Securing AI Models - Gradient Divergence

In our previous AI series, we delved into the realm of adversarial machine learning and introduced a system for classifying AI attacks. In this fourth installment of our AI Series, our focus will shift towards methods to mitigate these attacks.

Let’s follow the same structure..

Previously, we categorized AI-related attacks into two main categories: Generative AI (GenAI) and Predictive AI (PredAI). Let’s follow the same structure and begin by revisiting potential threats in PredAI and GenAI and then proceed to discuss proactive methods for preventing threats and model’s misuse.

Article content — https://nvlpubs.nist.gov/nistpubs/ai/NIST.AI.100-2e2023.pdf

PREDAI-V01 – Data Poisoning Attacks:

The aim of data poisoning attack is to manipulate the model’s learning process subtly, causing it to associate certain inputs –> incorrect outputs. Data poisoning attacks occur when an attacker introduces misleading or false data into a system’s training set, causing the model to make inaccurate predictions or decisions.

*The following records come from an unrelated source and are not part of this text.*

-- ==== Sys2Proof/Machine/Respond.lean ====
section
/-! DEFINITION. The completion of a host request (R316, R317): its response, and the session's completion record. -/

namespace Sys2Proof.Machine

/-- The slot of an open session. -/
def findSid (s : State) (sid : BitVec 32) : Option (Fin 16) :=
  (List.finRange 16).find? fun k => match s.sess k with | some x => x.sid = sid | none => false

/-- `a` lies above `b`, modulo 2³² (R317). -/
def idAbove (a b : BitVec 32) : Bool := 0 < (a - b).toNat && (a - b).toNat < 2 ^ 31

/-- R317: the completion record holds the last 256 completed requests. -/
def noteDone (x : Session) (id : BitVec 32) (st : Status) (detail : Nat) : Session :=
  if x.busy.any fun q => q.id = id && q.again then { x with busy := x.busy.filter (·.id ≠ id) }
  else
    { x with
      busy := x.busy.filter (·.id ≠ id)
      record := ((id, st, BitVec.ofNat 16 detail) :: x.record).take 256
      highest := match x.highest with
        | some h => some (if idAbove id h then id else h)
        | none => some id }

/-- A request of an ended session completes. -/
def endedDone (s : State) (sid id : BitVec 32) : State :=
  let drop := fun (e : EPort × Session) => if e.2.sid = sid then (e.1, { e.2 with busy := e.2.busy.filter (·.id ≠ id) }) else e
  { s with host := { s.host with ended := (s.host.ended.map drop).filter fun e => decide (e.2.busy ≠ []) } }

/-- A request that a session, open or ended, has accepted and not completed. -/
def findReq (s : State) (sid id : BitVec 32) : Option Req :=
  let busy := match (findSid s sid).bind s.sess with
    | some x => x.busy
    | none => s.host.ended.flatMap fun (e : EPort × Session) => if e.2.sid = sid then e.2.busy else []
  busy.find? (·.id = id)

/-- Change a request that a session, open or ended, has accepted and not completed. -/
def modReq (s : State) (sid id : BitVec 32) (f : Req → Req) : State :=
  let g := fun (x : Session) => if x.sid = sid then
    { x with busy := x.busy.map fun q => if q.id = id then f q else q } else x
  { s with host := { s.host with
      sessions := s.host.sessions.map fun o => o.map g
      ended := s.host.ended.map fun e => (e.1, g e.2) } }

/-- A response leaves with the session's next seq, to the source of its request (R308). -/
def sendResponse (s : State) (k : Fin 16) (p : Peer) (id : BitVec 32) (st : Status) (detail : Nat) (data : List Byte) : State :=
  endSpent (tellAt s k p data.length fun d sid seq => .response d sid seq id st (BitVec.ofNat 16 detail) data) k

/-- A request completes. The response of a session that has ended is discarded (R315). -/
def respond (s : State) (sid id : BitVec 32) (st : Status) (detail : Nat) (data : List Byte) : State :=
  match findSid s sid with
  | some k =>
    match s.sess k with
    | some x =>
      let p := (x.busy.find? (·.id = id)).elim x.peer (·.peer)
      sendResponse (s.setSess k (some (noteDone x id st detail))) k p id st detail data
    | none => s
  | none => endedDone s sid id

end Sys2Proof.Machine
end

Defensive Measures- [No easy fix]:

The main problem with data poisoning is that it’s not easy to fix. Models are retrained with newly collected data at certain intervals, depending on their intended use and the owner/developer’s preference. Since poisoning usually happens over time, and over some number of training cycles, it can be hard to tell when prediction accuracy starts to shift.

Given the challenges associated with fixing poisoned models, model developers still need to prioritize measures that can either block/prevent attack attempts or detect malicious inputs before the next training cycle occurs. There are several commonly used techniques against data poisoning, including:

Data sanitization and validation: Ensuring that training data undergoes thorough validation and verification before being used to train the model. This can be achieved by implementing (i) data validation checks and (ii) employing multiple data labelers to validate the accuracy of data labeling.
Diverse Data Sources: Utilizing multiple, diverse sources of data can dilute the impact of poisoned data, thereby reducing the effectiveness of potential attacks.
Provenance Tracking: Maintaining a transparent and traceable record of data sources, modifications, and access patterns can assist in post-hoc analysis in cases of suspected poisoning.
Anomaly detection: Employing anomaly detection techniques to identify any abnormal behavior in the training data, such as sudden changes in data distribution or data labeling. These techniques can help detect data poisoning attacks at an early stage.
Robust Learning: Implementing robust model training techniques to make AI models more resilient against data poisoning attacks. Methods such as:

(i) Regularization,

(ii) Ensemble learning,

(iii) Adversarial training

can improve model generalization and aid in the detection or rejection of poisoned samples.

PREDAI-V02 -Evasion Attacks:

In a model evasion attack, an adversary deliberately manipulates input data in a way that is often imperceptible to humans but is designed to deceive the model.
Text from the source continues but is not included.